Waldenburg’s 116th Panzer-Division attacked on the boundary between the 106th and 28th Divisions. But, instead of finding a gap, the Germans were taken in the flank by the extreme right-hand battalion of the 106th and a platoon of tank destroyers. In the forest west of Berg, Waldenburg reported, the assault company of his 60th Panzergrenadier-Regiment was not merely stopped but
‘nearly destroyed’
when the Americans ‘fought very bravely and fiercely’. The Germans rushed forward artillery to cover the river crossings, but the woods and hills made observation very difficult and the steep slopes offered few places to site their batteries.

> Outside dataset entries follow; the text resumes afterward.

/-! ### modSrc -/

@[simp] theorem Dev.modSrc_regs (n : Fin 256) (f : Source → Source) : (d.modSrc n f).regs = d.regs := rfl
@[simp] theorem Dev.modSrc_inforce (n : Fin 256) (f : Source → Source) : (d.modSrc n f).inforce = d.inforce := rfl
@[simp] theorem Dev.modSrc_staged (n : Fin 256) (f : Source → Source) : (d.modSrc n f).staged = d.staged := rfl
@[simp] theorem Dev.modSrc_cad (n : Fin 256) (f : Source → Source) : (d.modSrc n f).cad = d.cad := rfl
@[simp] theorem Dev.modSrc_tiles (n : Fin 256) (f : Source → Source) : (d.modSrc n f).tiles = d.tiles := rfl
@[simp] theorem Dev.modSrc_paths (n : Fin 256) (f : Source → Source) : (d.modSrc n f).paths = d.paths := rfl
@[simp] theorem Dev.modSrc_relief (n : Fin 256) (f : Source → Source) : (d.modSrc n f).relief = d.relief := rfl
@[simp] theorem Dev.modSrc_spi (n : Fin 256) (f : Source → Source) : (d.modSrc n f).spi = d.spi := rfl
@[simp] theorem Dev.modSrc_derrick (n : Fin 256) (f : Source → Source) : (d.modSrc n f).derrick = d.derrick := rfl
@[simp] theorem Dev.modSrc_check (n : Fin 256) (f : Source → Source) : (d.modSrc n f).check = d.check := rfl
@[simp] theorem Dev.modSrc_power (n : Fin 256) (f : Source → Source) : (d.modSrc n f).power = d.power := rfl
@[simp] theorem Dev.modSrc_sec (n : Fin 256) (f : Source → Source) : (d.modSrc n f).sec = d.sec := rfl
@[simp] theorem Dev.modSrc_drunas (n : Fin 256) (f : Source → Source) : (d.modSrc n f).drunas = d.drunas := rfl
@[simp] theorem Dev.modSrc_time (n : Fin 256) (f : Source → Source) : (d.modSrc n f).time = d.time := rfl
@[simp] theorem Dev.modSrc_lanes (n : Fin 256) (f : Source → Source) : (d.modSrc n f).lanes = d.lanes := rfl
@[simp] theorem Dev.modSrc_link (n : Fin 256) (f : Source → Source) : (d.modSrc n f).link = d.link := rfl
@[simp] theorem Dev.modSrc_chisel (n : Fin 256) (f : Source → Source) : (d.modSrc n f).chisel = d.chisel := rfl
@[simp] theorem Dev.modSrc_beam (n : Fin 256) (f : Source → Source) : (d.modSrc n f).beam = d.beam := rfl
@[simp] theorem Dev.modSrc_dpd (n : Fin 256) (f : Source → Source) : (d.modSrc n f).dpd = d.dpd := rfl
@[simp] theorem Dev.modSrc_cal (n : Fin 256) (f : Source → Source) : (d.modSrc n f).cal = d.cal := rfl
@[simp] theorem Dev.modSrc_bias (n : Fin 256) (f : Source → Source) : (d.modSrc n f).bias = d.bias := rfl
@[simp] theorem Dev.modSrc_sig (n : Fin 256) (f : Source → Source) : (d.modSrc n f).sig = d.sig := rfl
@[simp] theorem Dev.modSrc_rises (n : Fin 256) (f : Source → Source) : (d.modSrc n f).rises = d.rises := rfl
@[simp] theorem Dev.modSrc_same (n : Fin 256) (f : Source → Source) : (d.modSrc n f).same = d.same := rfl
@[simp] theorem Dev.modSrc_freeCtr (n : Fin 256) (f : Source → Source) : (d.modSrc n f).freeCtr = d.freeCtr := rfl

Waldenburg’s 156th Panzergrenadier-Regiment to the south, on the other hand, advanced rapidly to Oberhausen. Then he found that the dragons’ teeth of the Siegfried Line defences made it impossible for the panzer regiment to follow its prescribed route. He had to obtain permission from his corps headquarters to allow it to follow the success of the 156th Panzergrenadiers who had seized crossing points over the River Our. The heavy rains and snow in the Ardennes had made the ground so soft that panzer units were restricted to surfaced roads. Tank tracks churned the mud of lesser routes to a depth of one metre, making them impassable for wheeled vehicles, and even other panzers. The bad weather which Hitler had wanted to shield his forces from Allied airpower came at a high price, and so did the wild, forested terrain, with which he had concealed his purpose.

 

Further south, the 26th Volksgrenadier-Division had the task of opening the front for Manteuffel’s most experienced formations, the 2nd Panzer-Division and the Panzer Lehr Division. They hoped to reach Bastogne, which lay less than thirty kilometres to the west as the crow flies, during that night or early the next morning. But Generalmajor Heinz Kokott, the commander of the 26th Volksgrenadiers, had an unpleasant surprise. The 28th Division fought on even after its line along the high ground and road known as ‘Skyline Drive’ had been broken. What had not been expected, he wrote later,
‘was the fact that
the remnants of the beaten units did not give up the battle. They stayed put and continued to block the road.’ This forced the German command to accept that ‘the infantry would actually have to fight its way forward’, and not just open a way for the panzer divisions to rush through to the Meuse. ‘At the end of the first day of the offensive, none of the objectives set by the [Fifth Panzer] Army were reached.’ The ‘stubborn defense of Hosingen’ lasted until late in the morning of the second day.